Comparison of FlowMax to the Cyton Calculator.
The Cyton Calculator [9] and a computational tool implementing our methodology, “FlowMax,” were used to train the cyton model with log-normally distributed division and death times on a CFSE time course of wildtype B cells stimulated with lipopolysaccharides (LPS). The best-fit generational cell counts were input to the Cyton Calculator. (A) Visual summary of solution quality estimation pipeline implemented as part of FlowMax. Candidate parameter sets are filtered by the normalized % area difference score, parameter sensitivity ranges are calculated, parameter sensitivity ranges are clustered to reveal non-redundant maximum-likelihood parameter ranges (red ranges). Jagged lines represent the sum of uniform parameter distributions in each cluster. (B) Best fit cyton model parameters determined using the Cyton Calculator (blue dots) and our phenotyping tool, FlowMax (square red individual fits with sensitivity ranges represented by error bars and square green weighted cluster averages with error bars representing the intersection of parameter sensitivity ranges for 41 solutions in the only identified cluster). (C) Plots of Fs (the fraction of cells dividing to the next generation), and log-normal distributions for the time to divide and die of undivided and dividing cells sampled uniformly from best-fit cluster ranges in (B). (D) Generational (colors) and total cell counts (black) are plotted as a function of time for 250 cyton parameter sets sampled uniformly from the intersection of best-fit cluster parameter ranges. Red dots show average experimental cell counts for each time point. Error bars show standard deviation for duplicate runs.
Figure 6.
Testing the accuracy of the proposed approach as a function of data quality.

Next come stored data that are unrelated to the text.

theorem leaves_of_wrapBody (h : wrapBody c s = .ok u) : s.Leaves i u := by
  unfold wrapBody at h
  split at h
  · cases h
  · split at h
    · cases h
    · cases h
      exact leaves_of_writeBuf 0 _ (by rw [keyWrap_length, State.message_length]; omega)

theorem leaves_of_unwrapBody (h : unwrapBody c s = .ok u) : s.Leaves i u := by
  simp only [unwrapBody] at h
  split at h
  · cases h
  · split at h
    · cases h
    · split at h
      · cases h
        have hmsg := s.message_length
        exact leaves_of_writeBuf 0 _ (by rw [keyUnwrap_length _ _ (by omega) (by omega)]; omega)
      · cases h

theorem leaves_of_unwraprBody (h : unwraprBody c s = .ok u) : s.Leaves i u := by
  simp only [unwraprBody] at h
  split at h
  · cases h
  · split at h
    · cases h
    · split at h
      · cases h
        have hreasm : s.reasmBytes.length = 32 := Memory.readBytes_length _ _ _
        exact leaves_of_writeBuf 0 _ (by rw [keyUnwrap_length _ _ (by omega) (by omega)]; omega)
      · cases h

theorem leaves_of_emitFrame (id : CanId) (hlen : bs.length ≤ 8) : s.Leaves i (s.emitFrame id bs) :=
  .operands _ _ _ _ _ _ fun hm => s.emitFrame_inPlace hm id hlen

theorem leaves_of_encodeTo (hlen : bs.length ≤ 8) (h : encodeTo s bs = .ok u) : s.Leaves i u := by
  rcases encodeTo_cases s bs with ⟨-, he⟩ | ⟨-, he⟩ <;> rw [he] at h <;> cases h
  exact leaves_of_emitFrame _ hlen

theorem leaves_of_encodeForwarding (hlen : bs.length ≤ 8) (h : encodeForwarding s bs = .ok u) : s.Leaves i u := by
  rcases encodeForwarding_cases s bs with ⟨-, he⟩ | ⟨-, he⟩ <;> rw [he] at h <;> cases h
  exact leaves_of_emitFrame _ hlen

theorem fragLen_le (q : Nat) : fragLen q ≤ 6 := by
  unfold fragLen
  split <;> omega

theorem leaves_of_encfragBody (h : encfragBody s = .ok u) : s.Leaves i u := by
  have hlen : (s.fragmentFrame s.fragSeq).length ≤ 8 := by
    have := fragLen_le s.fragSeq
    simp only [State.fragmentFrame, List.length_cons, Memory.readBytes_length]
    omega
  unfold encfragBody at h
  split at h
  · cases h
  · split at h
    · split at h
      · cases h
      · cases h
        exact leaves_of_emitFrame _ hlen
    · cases h

theorem leaves_of_setPlaintext (hlen : bs.length ≤ 64) : s.Leaves i (s.setPlaintext bs) :=
  .operands _ _ _ _ _ _ fun hm => s.writeBuf_inPlace (a := 0) hm (by omega)

theorem leaves_of_buildBetween (hlen : bs.length ≤ 64) (h : buildBetween s bs = .ok u) : s.Leaves i u := by
  rcases buildBetween_cases s bs with ⟨-, he⟩ | ⟨-, he⟩ <;> rw [he] at h <;> cases h
  exact leaves_of_setPlaintext hlen

theorem leaves_of_ptskeyBody (h : ptskeyBody s = .ok u) : s.Leaves i u := by
  unfold ptskeyBody at h
  split at h
  · cases h
    exact leaves_of_writeBuf 16 24 (by simp [State.nonce])
  · cases h

theorem leaves_of_decodeAs {k : Option Kind} (hi : isDecoder i = true) (h : decodeAs s k = .ok u) : s.Leaves i u := by
  rcases decodeAs_cases s k with ⟨f, -, he⟩ | ⟨-, he⟩ <;> rw [he] at h <;> cases h
  exact .decoded hi f

theorem leaves_of_fragstBody (h : fragstBody s = .ok u) : s.Leaves .fragst u := by
  unfold fragstBody at h
  split at h
  · next hacc =>
    cases h
    simp only [State.fragAccepted, Bool.and_eq_true] at hacc
    exact .fragment hacc.2
  · cases h

end

/-! ## What a completion leaves -/

section
variable {s t u : State} {i : Instr} {onError : State → State} {body : Except ErrorCode State}

/-- A completion step leaves what its body left, or what is kept on an error, and then writes the lifecycle fields. -/
theorem exists_retire_of_complete (hok : ∀ u, body = .ok u → s.Leaves i u) (herr : s.Leaves i (onError s))
    (h : complete s onError body = .next t) : ∃ u c, s.Leaves i u ∧ t = u.retire c := by
  rcases complete_cases h with ⟨u, hbody, ht⟩ | ⟨c, -, ht⟩
  · exact ⟨u, .ok, hok u hbody, ht⟩
  · exact ⟨onError s, c, herr, ht⟩

/-- A command that on an error clears nothing but the lifecycle fields. -/
theorem exists_retire_of_complete_id (hok : ∀ u, body = .ok u → s.Leaves i u) (h : complete s id body = .next t) :
    ∃ u c, s.Leaves i u ∧ t = u.retire c :=
  exists_retire_of_complete hok (.refl s i) h

/-- A VERIFY, which on an error clears MATCH and MOFS. -/
theorem exists_retire_of_verify (hi : isVerify i = true) (hok : ∀ u, body = .ok u → s.Leaves i u)
    (h : complete s State.clearMatch body = .next t) : ∃ u c, s.Leaves i u ∧ t = u.retire c :=
  exists_retire_of_complete hok (.verdict hi false 0 (absurd rfl)) h

/-- A decoder, which on an error clears KIND. -/
theorem exists_retire_of_decoder (hi : isDecoder i = true) (hok : ∀ u, body = .ok u → s.Leaves i u)
    (h : complete s State.clearKind body = .next t) : ∃ u c, s.Leaves i u ∧ t = u.retire c :=
  exists_retire_of_complete hok (.decoded hi .none) h

/-- A body that cannot fail leaves the state it names. -/
theorem leaves_of_ok {v : State} (hv : s.Leaves i v) : ∀ u, Except.ok (ε := ErrorCode) v = .ok u → s.Leaves i u
  | _, rfl => hv

/-- Every command leaves what its body leaves, and then the lifecycle fields are written (R112): the one case split over
the commands. -/
theorem exec_leaves (h : exec i s = .next t) : ∃ u c, s.Leaves i u ∧ t = u.retire c := by
  cases i with
  | nop => exact exists_retire_of_complete_id (leaves_of_ok (.refl s _)) h
  | cmac => exact exists_retire_of_complete_id (fun _ => leaves_of_cmacBody) h
  | sign => exact exists_retire_of_complete_id (fun _ => leaves_of_signBody) h
  | verify => exact exists_retire_of_verify rfl (fun _ => leaves_of_verifyBody rfl) h
  | verifyW => exact exists_retire_of_verify rfl (fun _ => leaves_of_verifyWBody rfl) h
  | gensub => exact exists_retire_of_complete_id (fun _ => leaves_of_gensubBody) h
  | wrap => exact exists_retire_of_complete_id (fun _ => leaves_of_wrapBody) h
  | unwrap => exact exists_retire_of_complete_id (fun _ => leaves_of_unwrapBody) h
  | unwrapr => exact exists_retire_of_complete_id (fun _ => leaves_of_unwraprBody) h
  | encrq => exact exists_retire_of_complete_id (fun _ => leaves_of_encodeForwarding (by simp)) h
  | encch => exact exists_retire_of_complete_id (fun _ => leaves_of_encodeForwarding (by simp)) h
  | encchN => exact exists_retire_of_complete_id (fun _ => leaves_of_encodeForwarding (by simp [State.nonce])) h
  | encfrag => exact exists_retire_of_complete_id (fun _ => leaves_of_encfragBody) h
  | encack => exact exists_retire_of_complete_id (fun _ => leaves_of_encodeTo (by simp [State.tagBytes])) h
  | encsig16 => exact exists_retire_of_complete_id (fun _ => leaves_of_encodeTo (by simp [State.tagBytes])) h
  | encareq => exact exists_retire_of_complete_id (fun _ => leaves_of_encodeTo (by simp)) h
  | encareqM => exact exists_retire_of_complete_id (fun _ => leaves_of_encodeTo (by simp [State.tagBytes])) h
  | encsig32 => exact exists_retire_of_complete_id (leaves_of_ok (leaves_of_emitFrame _ (by simp [State.tagBytes]))) h
  | encplain => exact exists_retire_of_complete_id (leaves_of_ok (leaves_of_emitFrame _ (by simp))) h
  | enctime => exact exists_retire_of_complete_id (leaves_of_ok (leaves_of_emitFrame _ (by simp))) h
  | enctimeM => exact exists_retire_of_complete_id (leaves_of_ok (leaves_of_emitFrame _ (by simp [State.tagBytes]))) h
  | deccrypt => exact exists_retire_of_decoder rfl (fun _ => leaves_of_decodeAs rfl) h
  | deccryptK => exact exists_retire_of_decoder rfl (fun _ => leaves_of_decodeAs rfl) h
  | decsig32 => exact exists_retire_of_decoder rfl (fun _ => leaves_of_decodeAs rfl) h
  | decplain => exact exists_retire_of_decoder rfl (fun _ => leaves_of_decodeAs rfl) h
  | dectime => exact exists_retire_of_decoder rfl (fun _ => leaves_of_decodeAs rfl) h
  | fragst => exact exists_retire_of_decoder rfl (fun _ => leaves_of_fragstBody) h
  | rclr => exact exists_retire_of_complete_id (leaves_of_ok .cleared) h
  | ptsig16 => exact exists_retire_of_complete_id (fun _ => leaves_of_buildBetween (by simp [State.boundHeader])) h
  | ptsig32 =>
    exact exists_retire_of_complete_id (leaves_of_ok (leaves_of_setPlaintext (by simp [State.canIdBytes]))) h
  | ptack => exact exists_retire_of_complete_id (fun _ => leaves_of_buildBetween (by simp [State.boundHeader])) h
  | ptareq => exact exists_retire_of_complete_id (fun _ => leaves_of_buildBetween (by simp [State.boundHeader])) h
  | pttime =>
    exact exists_retire_of_complete_id
      (leaves_of_ok (leaves_of_setPlaintext (by simp [State.nonce, State.canIdBytes]))) h
  | ptskey => exact exists_retire_of_complete_id (fun _ => leaves_of_ptskeyBody) h

end

/-! ## What the commands keep -/

section
variable (s : State) (k : Kind)

@[simp] theorem writeFields_nodeCnt : (s.writeFields k).nodeCnt = s.nodeCnt := by rw [writeFields_frame]
@[simp] theorem writeFields_busyErr : (s.writeFields k).busyErr = s.busyErr := by rw [writeFields_frame]
@[simp] theorem writeFields_matched : (s.writeFields k).matched = s.matched := by rw [writeFields_frame]
@[simp] theorem writeFields_mofs : (s.writeFields k).mofs = s.mofs := by rw [writeFields_frame]
@[simp] theorem writeFields_rmap : (s.writeFields k).rmap = s.rmap := by rw [writeFields_frame]

/-- The field writes of a decoder leave the frame, and so what FragCheck says of it. -/
@[simp] theorem writeFields_fragCheck : (s.writeFields k).fragCheck = s.fragCheck := by
  rw [writeFields_frame]
  rfl

@[simp] theorem State.storeFragment_nodeCnt : s.storeFragment.nodeCnt = s.nodeCnt := rfl
@[simp] theorem State.storeFragment_busyErr : s.storeFragment.busyErr = s.busyErr := rfl
@[simp] theorem State.storeFragment_matched : s.storeFragment.matched = s.matched := rfl
@[simp] theorem State.storeFragment_mofs : s.storeFragment.mofs = s.mofs := rfl

end

section
variable {s u : State} {i : Instr}

theorem State.Leaves.nodeCnt_eq (h : s.Leaves i u) : u.nodeCnt = s.nodeCnt := by
  cases h <;> simp

theorem State.Leaves.busyErr_eq (h : s.Leaves i u) : u.busyErr = s.busyErr := by
  cases h <;> simp

/-- Only VERIFY writes MATCH and MOFS (R23). -/
theorem State.Leaves.match_eq (h : s.Leaves i u) (hi : isVerify i = false) :
    u.matched = s.matched ∧ u.mofs = s.mofs := by
  cases h with
  | verdict hv => rw [hv] at hi; cases hi
  | _ => simp

/-- Only the decoders write KIND (R23). -/
theorem State.Leaves.kind_eq (h : s.Leaves i u) (hi : isDecoder i = false) : u.kind = s.kind := by
  cases h with
  | decoded hd => rw [hd] at hi; cases hi
  | fragment => cases hi
  | _ => simp

/-- Only FRAGST and RCLR write RMAP (R39). -/
theorem State.Leaves.rmap_eq (h : s.Leaves i u) (hf : i ≠ .fragst) (hr : i ≠ .rclr) : u.rmap = s.rmap := by
  cases h with
  | fragment => exact absurd rfl hf
  | cleared => exact absurd rfl hr
  | _ => simp

/-- No command leaves MOFS without MATCH (R136). -/
theorem State.Leaves.matched_of_mofs (h : s.Leaves i u) (hs : s.mofs ≠ 0 → s.matched = true) :
    u.mofs ≠ 0 → u.matched = true := by
  cases h with
  | verdict _ _ _ hmofs => exact hmofs
  | _ => simpa using hs

/-- A command keeps KIND or writes the code of a format (R98). -/
theorem State.Leaves.kind_le (h : s.Leaves i u) (hs : s.kind.toNat ≤ 12) : u.kind.toNat ≤ 12 := by
  cases h with
  | decoded _ k => exact kindBits_le k
  | fragment => exact kindBits_le .frag
  | _ => simpa using hs

/-- Every write of a command stays inside the byte arrays. -/
theorem State.Leaves.inPlace (h : s.Leaves i u) (hs : s.mem.InPlace) : u.mem.InPlace := by
  cases h with
  | operands _ _ _ _ _ _ hmem => exact hmem hs
  | verdict => exact hs
  | decoded _ k => simpa using hs
  | fragment hfit => exact (s.writeFields .frag).storeFragment_inPlace (by simpa using hs) (by simpa using hfit)
  | cleared =>
    have hwrite : (s.writeReasm 0 (zeros 32)).mem.InPlace := s.writeReasm_inPlace hs (by simp)
    simpa using hwrite

end

/-- Settles O23: the fields a command leaves, with the lifecycle fields of its completion (R112). -/
theorem whoWritesTheStatusFields : Obligations.WhoWritesTheStatusFields := by
  intro i s t h
  obtain ⟨u, c, hu, rfl⟩ := exec_leaves h
  exact ⟨hu.match_eq, hu.kind_eq, hu.rmap_eq, rfl, rfl, hu.busyErr_eq⟩

end Sys2Proof.Machine
end

section
/-! The invariant over every step: a completion, by what a command leaves; a host access, register by register; a reset, by
the reset state. -/

namespace Sys2Proof.Machine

Six typical CFSE time courses of varying quality were generated and fitted using our methodology (Figure 1). (A-F) The best-fit cluster solutions are shown as overlays on top of black histograms for indicated time points. Conditions tested were (A) low CV, (B) high CV (e.g. poor staining), (C) 10% Gaussian count noise (e.g. mixed populations), (D) 10% Gaussian scale noise (poor mixing of cells), (E) four distributed time points (e.g. infrequent time points), (F) four early time points from the first 48 hours (see Methods for full description). (G) Parameter sensitivity ranges for each solution in each non-redundant cluster next to the maximum likelihood parameter ranges are shown for fcyton fitting. The actual parameter value is shown first (black dot).
Figure 7.
Phenotyping WT, nfkb1−/−, and rel−/− B cells stimulated with anti-IgM and LPS.

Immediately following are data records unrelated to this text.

-- ==== Sys2Proof/Decode.lean ====
section
/-! DEFINITION. Decoding the control words SEQ, SAMPLE and BANK (30_encoding.md R45 to R50), the encoder,
and the rows of the opcode map as match and mask. -/

namespace Sys2Proof

/-- The three control words (R44). -/
inductive Format where
  | seq
  | sample
  | bank
  deriving DecidableEq, Repr

/-- R44: SEQ has 5 bits, SAMPLE 3 and BANK 2; no form changes a word's width (R53). -/
def Format.width : Format → Nat
  | .seq => 5
  | .sample => 3
  | .bank => 2

/-- What decoding a number answers: an operation, or a rejection by name. -/
inductive Decoded where
  | instr (i : Instr)
  /-- `w` does not fit the width of the format (R53). -/
  | tooWide (f : Format) (w : Nat)
  deriving DecidableEq, Repr

/-- The SEQ opcode map of R48, one line per row, its bits in the order r h s p u of R45. -/
def decodeSeqBits : Bool → Bool → Bool → Bool → Bool → Instr
  | true, h, sl, p, u => .sysReset h sl p u
  | false, false, sl, p, u => .dwell sl p u
  | false, true, false, p, u => .slotStep p u
  | false, true, true, false, u => .passStep u
  | false, true, true, true, false => .tickIdle
  | false, true, true, true, true => .tickAdvance

/-- The SAMPLE opcode map of R49, its bits in the order a b c of R46. -/
def decodeSampleBits : Bool → Bool → Bool → Instr
  | false, b, c => .actStart b c
  | true, false, c => .actPause c
  | true, true, false => .actReset
  | true, true, true => .actNone

/-- The BANK opcode map of R50, its bits in the order k i of R47. -/
def decodeBankBits : Bool → Bool → Instr
  | false, false => .bcNop
  | false, true => .bcInc
  | true, false => .bcClr
  | true, true => .bcClrInc

/-- A SEQ word (R45: bit 4 is r, 3 is h, 2 is s, 1 is p, 0 is u). -/
def decodeSeq (w : BitVec 5) : Instr :=
  decodeSeqBits (w.getLsbD 4) (w.getLsbD 3) (w.getLsbD 2) (w.getLsbD 1) (w.getLsbD 0)

/-- A SAMPLE word (R46: bit 2 is a, 1 is b, 0 is c). -/
def decodeSample (w : BitVec 3) : Instr :=
  decodeSampleBits (w.getLsbD 2) (w.getLsbD 1) (w.getLsbD 0)

/-- A BANK word (R47: bit 1 is k, 0 is i). -/
def decodeBank (w : BitVec 2) : Instr :=
  decodeBankBits (w.getLsbD 1) (w.getLsbD 0)

/-- Decodes the number `w` as a word of format `f`. -/
def decodeWord (f : Format) (w : Nat) : Decoded :=
  if w < 2 ^ f.width then
    match f with
    | .seq => .instr (decodeSeq (BitVec.ofNat 5 w))
    | .sample => .instr (decodeSample (BitVec.ofNat 3 w))
    | .bank => .instr (decodeBank (BitVec.ofNat 2 w))
  else .tooWide f w

/-- The control word an operation belongs to (R48, R49, R50). -/
def Instr.format : Instr → Format
  | .sysReset _ _ _ _ => .seq
  | .dwell _ _ _ => .seq
  | .slotStep _ _ => .seq
  | .passStep _ => .seq
  | .tickIdle => .seq
  | .tickAdvance => .seq
  | .actStart _ _ => .sample
  | .actPause _ => .sample
  | .actReset => .sample
  | .actNone => .sample
  | .bcNop => .bank
  | .bcInc => .bank
  | .bcClr => .bank
  | .bcClrInc => .bank

/-- The word of an operation: the `match` value of its row (R48, R49, R50) plus its don't-care bits at
their places (R45, R46). -/
def encode : Instr → Nat
  | .sysReset h sl p u => 0x10 + 8 * h.toNat + 4 * sl.toNat + 2 * p.toNat + u.toNat
  | .dwell sl p u => 0x00 + 4 * sl.toNat + 2 * p.toNat + u.toNat
  | .slotStep p u => 0x08 + 2 * p.toNat + u.toNat
  | .passStep u => 0x0C + u.toNat
  | .tickIdle => 0x0E
  | .tickAdvance => 0x0F
  | .actStart b c => 0x0 + 2 * b.toNat + c.toNat
  | .actPause c => 0x4 + c.toNat
  | .actReset => 0x6
  | .actNone => 0x7
  | .bcNop => 0x0
  | .bcInc => 0x1
  | .bcClr => 0x2
  | .bcClrInc => 0x3

/-- One row of the opcode map (R48, R49, R50): its format, its match value and its mask. -/
structure OpcodeRow where
  format : Format
  matchBits : Nat
  mask : Nat
  deriving DecidableEq, Repr

/-- The word `w` is one of the row's: the bits under the mask are the match value. -/
def OpcodeRow.selects (r : OpcodeRow) (w : Nat) : Bool := w &&& r.mask == r.matchBits

/-- The row of an operation, as R48, R49 and R50 print it. -/
def Instr.row : Instr → OpcodeRow
  | .sysReset _ _ _ _ => ⟨.seq, 0x10, 0x10⟩
  | .dwell _ _ _ => ⟨.seq, 0x00, 0x18⟩
  | .slotStep _ _ => ⟨.seq, 0x08, 0x1C⟩
  | .passStep _ => ⟨.seq, 0x0C, 0x1E⟩
  | .tickIdle => ⟨.seq, 0x0E, 0x1F⟩
  | .tickAdvance => ⟨.seq, 0x0F, 0x1F⟩
  | .actStart _ _ => ⟨.sample, 0x0, 0x4⟩
  | .actPause _ => ⟨.sample, 0x4, 0x6⟩
  | .actReset => ⟨.sample, 0x6, 0x7⟩
  | .actNone => ⟨.sample, 0x7, 0x7⟩
  | .bcNop => ⟨.bank, 0x0, 0x3⟩
  | .bcInc => ⟨.bank, 0x1, 0x3⟩
  | .bcClr => ⟨.bank, 0x2, 0x3⟩
  | .bcClrInc => ⟨.bank, 0x3, 0x3⟩

/-- The opcode map, all 14 rows in the table's order. -/
def opcodeRows : List OpcodeRow :=
  [⟨.seq, 0x10, 0x10⟩, ⟨.seq, 0x00, 0x18⟩, ⟨.seq, 0x08, 0x1C⟩, ⟨.seq, 0x0C, 0x1E⟩,
   ⟨.seq, 0x0E, 0x1F⟩, ⟨.seq, 0x0F, 0x1F⟩] ++
  [⟨.sample, 0x0, 0x4⟩, ⟨.sample, 0x4, 0x6⟩, ⟨.sample, 0x6, 0x7⟩, ⟨.sample, 0x7, 0x7⟩] ++
  [⟨.bank, 0x0, 0x3⟩, ⟨.bank, 0x1, 0x3⟩, ⟨.bank, 0x2, 0x3⟩, ⟨.bank, 0x3, 0x3⟩]

/-- The rows of format `f` that select the word `w`. -/
def rowsSelecting (f : Format) (w : Nat) : List OpcodeRow :=
  opcodeRows.filter fun r => decide (r.format = f) && r.selects w

/-- The format a number of `nbits` bits is read in. A width of 5, 3 or 2 names its format (R44). The three
words carry no tag of their format, so a whole byte does not say which it holds: DESIGN CHOICE (log entry
8), it is read in the narrowest format that holds it. -/
def tableFormat (nbits w : Nat) : Option Format :=
  if nbits = 5 then some .seq
  else if nbits = 3 then some .sample
  else if nbits = 2 then some .bank
  else if nbits = 8 then
    if w < 4 then some .bank else if w < 8 then some .sample else some .seq
  else none

/-- The operation the decoder reads from a word of the opcode table's numbering. -/
def decodeTableWord (nbits w : Nat) : Option Instr :=
  match tableFormat nbits w with
  | none => none
  | some f =>
    match decodeWord f w with
    | .instr i => some i
    | .tooWide _ _ => none

end Sys2Proof
end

(A) Visual summaries of best-fit phenotype clusters for WT (top), nfkb1−/− (middle), and rel−/− (bottom) genotypes stimulated with anti-IgM (left), and LPS (right). To visualize cellular parameter sensitivity, 250 sets of parameters were selected randomly from within parameter sensitivity ranges and used to depict individual curves for the fraction of responding cells in each generation (Fs) and lognormal distributions for time-dependent probabilities to divide (Tdiv) and die (Tdie) for undivided and divided cells. (B) Tables summarizing the best fit cellular parameters determined using the integrated computational tool, FlowMax, as well as the relative amount of cell cycling and survival reported in previous studies [12]. Values in parentheses represent the lognormal standard deviation parameters. (C) Total cell counts simulated with the fcyton model when indicated combinations of nfkb1−/−specific parameters were substituted by WT-specific parameters during anti-IgM stimulation (“chimeric” solutions). Dots show WT (red) and nfkb1−/− (blue) experimental counts. Error bars show cell count standard deviation for duplicate runs.